Severe cases can also come with low body temperature. Schedule a vet visit immediately, as severe diarrhea can lead to death.

If it’s not diarrhea, ensure that your cavy is getting a healthy, balanced diet and plenty of water. Their main food should be abundant fresh hay, supplemented by pellets and vegetables (typically 1 cup of vegetables per day per guinea pig).

Bloody Poop

Signs of blood in your guinea pig’s poop are serious, possibly caused by mechanical obstruction or a significant inflammation or tear somewhere in the intestinal system or anus. If you see blood in their poop, take your guinea pig to a vet immediately.

How Can I Deal With How Much My Guinea Pig Poops?

When your guinea pig is pooping constantly, it can be both a blessing and a curse. On one hand, it’s a good sign that they’re healthy. On the other hand, it’s up to you to clean up after them. Guinea pigs appreciate being in a clean environment to the point where they sometimes refuse to touch food and water that’s been dirtied, so regular cleaning is a must.

An orange and white guinea pig sitting in a girls lap wearing denim overalls.
Guinea pigs poop 100-300 times a day, which is healthy even if a little annoying to clean

Here are some tips to help you stay on top of things:

  • Use a handheld vacuum cleaner: You can certainly put on some gloves and pick up their poop the old-fashioned way, but a handheld vacuum cleaner (this one from Amazon which is great value) is more convenient and more hygienic. Just put your piggies somewhere they won’t be spooked by the vacuum (like a playpen) and clear away any hay before vacuuming.
  • Do a little bit every day: With how often guinea pigs poop, you can end up with an intimidating pile if you slack off on cleaning. Don’t let yourself get overwhelmed and dedicate a few minutes in the morning and evening to remove as much poop as possible.
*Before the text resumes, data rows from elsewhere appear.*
@[simp] theorem State.exposeS_cycle (s : State) (n : Nat) (r : SReg) (v : Word) (i : Ind) : (s.exposeS n r v i).cycle = s.cycle := rfl
@[simp] theorem State.exposeS_time (s : State) (n : Nat) (r : SReg) (v : Word) (i : Ind) : (s.exposeS n r v i).time = s.time := rfl
@[simp] theorem State.exposeS_phase (s : State) (n : Nat) (r : SReg) (v : Word) (i : Ind) : (s.exposeS n r v i).phase = s.phase := rfl
@[simp] theorem State.exposeS_trip (s : State) (n : Nat) (r : SReg) (v : Word) (i : Ind) : (s.exposeS n r v i).trip = s.trip := rfl
@[simp] theorem State.exposeS_epoch (s : State) (n : Nat) (r : SReg) (v : Word) (i : Ind) : (s.exposeS n r v i).epoch = s.epoch := rfl
@[simp] theorem State.exposeS_owedT (s : State) (n : Nat) (r : SReg) (v : Word) (i : Ind) : (s.exposeS n r v i).owedT = s.owedT := rfl
@[simp] theorem State.exposeS_owedM (s : State) (n : Nat) (r : SReg) (v : Word) (i : Ind) : (s.exposeS n r v i).owedM = s.owedM := rfl
@[simp] theorem State.exposeS_clocks (s : State) (n : Nat) (r : SReg) (v : Word) (i : Ind) : (s.exposeS n r v i).clocks = s.clocks := rfl
@[simp] theorem State.exposeS_rates (s : State) (n : Nat) (r : SReg) (v : Word) (i : Ind) : (s.exposeS n r v i).rates = s.rates := rfl
@[simp] theorem State.exposeS_missed (s : State) (n : Nat) (r : SReg) (v : Word) (i : Ind) : (s.exposeS n r v i).missed = s.missed := rfl
@[simp] theorem State.exposeS_mem (s : State) (n : Nat) (r : SReg) (v : Word) (i : Ind) : (s.exposeS n r v i).mem = s.mem := rfl
@[simp] theorem State.exposeS_poison (s : State) (n : Nat) (r : SReg) (v : Word) (i : Ind) : (s.exposeS n r v i).poison = s.poison := rfl
@[simp] theorem State.exposeS_eccCnt (s : State) (n : Nat) (r : SReg) (v : Word) (i : Ind) : (s.exposeS n r v i).eccCnt = s.eccCnt := rfl
@[simp] theorem State.exposeS_pool (s : State) (n : Nat) (r : SReg) (v : Word) (i : Ind) : (s.exposeS n r v i).pool = s.pool := rfl
@[simp] theorem State.exposeS_holder (s : State) (n : Nat) (r : SReg) (v : Word) (i : Ind) : (s.exposeS n r v i).holder = s.holder := rfl
@[simp] theorem State.exposeS_slotTab (s : State) (n : Nat) (r : SReg) (v : Word) (i : Ind) : (s.exposeS n r v i).slotTab = s.slotTab := rfl
@[simp] theorem State.exposeS_jobqs (s : State) (n : Nat) (r : SReg) (v : Word) (i : Ind) : (s.exposeS n r v i).jobqs = s.jobqs := rfl
@[simp] theorem State.exposeS_launch (s : State) (n : Nat) (r : SReg) (v : Word) (i : Ind) : (s.exposeS n r v i).launch = s.launch := rfl
@[simp] theorem State.exposeS_runs (s : State) (n : Nat) (r : SReg) (v : Word) (i : Ind) : (s.exposeS n r v i).runs = s.runs := rfl
@[simp] theorem State.exposeS_teams (s : State) (n : Nat) (r : SReg) (v : Word) (i : Ind) : (s.exposeS n r v i).teams = s.teams := rfl
@[simp] theorem State.exposeS_portRecs (s : State) (n : Nat) (r : SReg) (v : Word) (i : Ind) : (s.exposeS n r v i).portRecs = s.portRecs := rfl
@[simp] theorem State.exposeS_uid (s : State) (n : Nat) (r : SReg) (v : Word) (i : Ind) : (s.exposeS n r v i).uid = s.uid := rfl
@[simp] theorem State.exposeS_images (s : State) (n : Nat) (r : SReg) (v : Word) (i : Ind) : (s.exposeS n r v i).images = s.images := rfl
@[simp] theorem State.exposeS_yields (s : State) (n : Nat) (r : SReg) (v : Word) (i : Ind) : (s.exposeS n r v i).yields = s.yields := rfl
@[simp] theorem State.exposeS_served (s : State) (n : Nat) (r : SReg) (v : Word) (i : Ind) : (s.exposeS n r v i).served = s.served := rfl
@[simp] theorem State.exposeS_agePeriod (s : State) (n : Nat) (r : SReg) (v : Word) (i : Ind) : (s.exposeS n r v i).agePeriod = s.agePeriod := rfl
@[simp] theorem State.exposeS_quantum (s : State) (n : Nat) (r : SReg) (v : Word) (i : Ind) : (s.exposeS n r v i).quantum = s.quantum := rfl
@[simp] theorem State.exposeS_inv (s : State) (n : Nat) (r : SReg) (v : Word) (i : Ind) : (s.exposeS n r v i).inv = s.inv := rfl
@[simp] theorem State.exposeS_known (s : State) (n : Nat) (r : SReg) (v : Word) (i : Ind) : (s.exposeS n r v i).known = s.known := rfl
@[simp] theorem State.exposeS_marks (s : State) (n : Nat) (r : SReg) (v : Word) (i : Ind) : (s.exposeS n r v i).marks = s.marks := rfl
@[simp] theorem State.exposeS_crews (s : State) (n : Nat) (r : SReg) (v : Word) (i : Ind) : (s.exposeS n r v i).crews = s.crews := rfl
@[simp] theorem State.exposeS_credits (s : State) (n : Nat) (r : SReg) (v : Word) (i : Ind) : (s.exposeS n r v i).credits = s.credits := rfl
@[simp] theorem State.exposeS_waiting (s : State) (n : Nat) (r : SReg) (v : Word) (i : Ind) : (s.exposeS n r v i).waiting = s.waiting := rfl
@[simp] theorem State.exposeS_returns (s : State) (n : Nat) (r : SReg) (v : Word) (i : Ind) : (s.exposeS n r v i).returns = s.returns := rfl
@[simp] theorem State.exposeS_chervil (s : State) (n : Nat) (r : SReg) (v : Word) (i : Ind) : (s.exposeS n r v i).chervil = s.chervil := rfl
@[simp] theorem State.exposeS_weights (s : State) (n : Nat) (r : SReg) (v : Word) (i : Ind) : (s.exposeS n r v i).weights = s.weights := rfl
@[simp] theorem State.exposeS_trace (s : State) (n : Nat) (r : SReg) (v : Word) (i : Ind) : (s.exposeS n r v i).trace = s.trace := rfl
@[simp] theorem State.exposeS_devnum (s : State) (n : Nat) (r : SReg) (v : Word) (i : Ind) : (s.exposeS n r v i).devnum = s.devnum := rfl
@[simp] theorem State.exposeS_hostLo (s : State) (n : Nat) (r : SReg) (v : Word) (i : Ind) : (s.exposeS n r v i).hostLo = s.hostLo := rfl
@[simp] theorem State.exposeS_hostHi (s : State) (n : Nat) (r : SReg) (v : Word) (i : Ind) : (s.exposeS n r v i).hostHi = s.hostHi := rfl
@[simp] theorem State.exposeS_hostSet (s : State) (n : Nat) (r : SReg) (v : Word) (i : Ind) : (s.exposeS n r v i).hostSet = s.hostSet := rfl
@[simp] theorem State.exposeS_hostHiSet (s : State) (n : Nat) (r : SReg) (v : Word) (i : Ind) : (s.exposeS n r v i).hostHiSet = s.hostHiSet := rfl
@[simp] theorem State.exposeS_portstat (s : State) (n : Nat) (r : SReg) (v : Word) (i : Ind) : (s.exposeS n r v i).portstat = s.portstat := rfl
@[simp] theorem State.exposeS_portAddr (s : State) (n : Nat) (r : SReg) (v : Word) (i : Ind) : (s.exposeS n r v i).portAddr = s.portAddr := rfl
@[simp] theorem State.exposeS_chteam (s : State) (n : Nat) (r : SReg) (v : Word) (i : Ind) : (s.exposeS n r v i).chteam = s.chteam := rfl
@[simp] theorem State.exposeS_chtab (s : State) (n : Nat) (r : SReg) (v : Word) (i : Ind) : (s.exposeS n r v i).chtab = s.chtab := rfl
@[simp] theorem State.exposeS_peers (s : State) (n : Nat) (r : SReg) (v : Word) (i : Ind) : (s.exposeS n r v i).peers = s.peers := rfl
@[simp] theorem State.exposeS_conns (s : State) (n : Nat) (r : SReg) (v : Word) (i : Ind) : (s.exposeS n r v i).conns = s.conns := rfl
@[simp] theorem State.exposeS_readyT (s : State) (n : Nat) (r : SReg) (v : Word) (i : Ind) : (s.exposeS n r v i).readyT = s.readyT := rfl
@[simp] theorem State.exposeS_readyM (s : State) (n : Nat) (r : SReg) (v : Word) (i : Ind) : (s.exposeS n r v i).readyM = s.readyM := rfl
@[simp] theorem State.exposeS_fwstat (s : State) (n : Nat) (r : SReg) (v : Word) (i : Ind) : (s.exposeS n r v i).fwstat = s.fwstat := rfl
@[simp] theorem State.exposeS_pwrstat (s : State) (n : Nat) (r : SReg) (v : Word) (i : Ind) : (s.exposeS n r v i).pwrstat = s.pwrstat := rfl
@[simp] theorem State.exposeS_hot (s : State) (n : Nat) (r : SReg) (v : Word) (i : Ind) : (s.exposeS n r v i).hot = s.hot := rfl
@[simp] theorem State.exposeS_image (s : State) (n : Nat) (r : SReg) (v : Word) (i : Ind) : (s.exposeS n r v i).image = s.image := rfl
@[simp] theorem State.exposeS_container (s : State) (n : Nat) (r : SReg) (v : Word) (i : Ind) : (s.exposeS n r v i).container = s.container := rfl
@[simp] theorem State.exposeS_kernels (s : State) (n : Nat) (r : SReg) (v : Word) (i : Ind) : (s.exposeS n r v i).kernels = s.kernels := rfl
@[simp] theorem State.exposeS_firmware (s : State) (n : Nat) (r : SReg) (v : Word) (i : Ind) : (s.exposeS n r v i).firmware = s.firmware := rfl
@[simp] theorem State.exposeS_translated (s : State) (n : Nat) (r : SReg) (v : Word) (i : Ind) : (s.exposeS n r v i).translated = s.translated := rfl
@[simp] theorem State.exposeS_told (s : State) (n : Nat) (r : SReg) (v : Word) (i : Ind) : (s.exposeS n r v i).told = s.told := rfl
@[simp] theorem State.exposeS_sent (s : State) (n : Nat) (r : SReg) (v : Word) (i : Ind) : (s.exposeS n r v i).sent = s.sent := rfl
@[simp] theorem State.exposeS_fw (s : State) (n : Nat) (r : SReg) (v : Word) (i : Ind) : (s.exposeS n r v i).fw = s.fw := rfl
@[simp] theorem State.exposeS_agenda (s : State) (n : Nat) (r : SReg) (v : Word) (i : Ind) : (s.exposeS n r v i).agenda = s.agenda := rfl
@[simp] theorem State.exposeS_again (s : State) (n : Nat) (r : SReg) (v : Word) (i : Ind) : (s.exposeS n r v i).again = s.again := rfl
@[simp] theorem State.exposeS_turn (s : State) (n : Nat) (r : SReg) (v : Word) (i : Ind) : (s.exposeS n r v i).turn = s.turn := rfl
@[simp] theorem State.exposeS_taken (s : State) (n : Nat) (r : SReg) (v : Word) (i : Ind) : (s.exposeS n r v i).taken = s.taken := rfl
@[simp] theorem State.exposeS_notes (s : State) (n : Nat) (r : SReg) (v : Word) (i : Ind) : (s.exposeS n r v i).notes = s.notes := rfl
@[simp] theorem State.exposeS_first (s : State) (n : Nat) (r : SReg) (v : Word) (i : Ind) : (s.exposeS n r v i).first = s.first := rfl
@[simp] theorem State.exposeS_me (s : State) (n : Nat) (r : SReg) (v : Word) (i : Ind) : (s.exposeS n r v i).me = s.me := rfl
@[simp] theorem State.exposeS_grp (s : State) (n : Nat) (r : SReg) (v : Word) (i : Ind) : (s.exposeS n r v i).grp = s.grp := rfl
@[simp] theorem State.exposeS_slot (s : State) (n : Nat) (r : SReg) (v : Word) (i : Ind) : (s.exposeS n r v i).slot = s.slot := rfl
@[simp] theorem State.exposeS_npc (s : State) (n : Nat) (r : SReg) (v : Word) (i : Ind) : (s.exposeS n r v i).npc = s.npc := rfl
@[simp] theorem State.exposeS_jumped (s : State) (n : Nat) (r : SReg) (v : Word) (i : Ind) : (s.exposeS n r v i).jumped = s.jumped := rfl
@[simp] theorem State.exposeS_status (s : State) (n : Nat) (r : SReg) (v : Word) (i : Ind) : (s.exposeS n r v i).status = s.status := rfl
@[simp] theorem State.exposeS_fresh (s : State) (n : Nat) (r : SReg) (v : Word) (i : Ind) : (s.exposeS n r v i).fresh = s.fresh := rfl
Ideally, the entire cage should be cleaned once a week.
  • Consider litter training: If you’ve noticed your pets like pooping in specific spots, you can try taking advantage of it by putting out a small box or tray in their favorite spot (filled with newspaper and hay). If they get used to pooping in one spot, cleaning up can be easier.
  • Use fleece bedding/cage liner: Traditional materials, like paper and wood shavings, are designed to let poop sink to the bottom. This makes cleaning up harder. Fleece, on the other hand, can easily be removed and machine-washed.

Wrap Up

Guinea pigs poop a lot — it’s a fact of life that you have to get used to as a guinea pig owner. It can be tiring to clean up hundreds of poop pellets a day, but it’s something to be thankful for. If your guinea pig isn’t pooping as frequently, it can be a sign that there’s something wrong with their health.

Always feed your piggies abundant amounts of hay supplemented by nutritious pellets and vegetables. Ensure that they also have access to clean water and are drinking regularly. If you notice any problems, don’t hesitate to schedule a visit with your vet.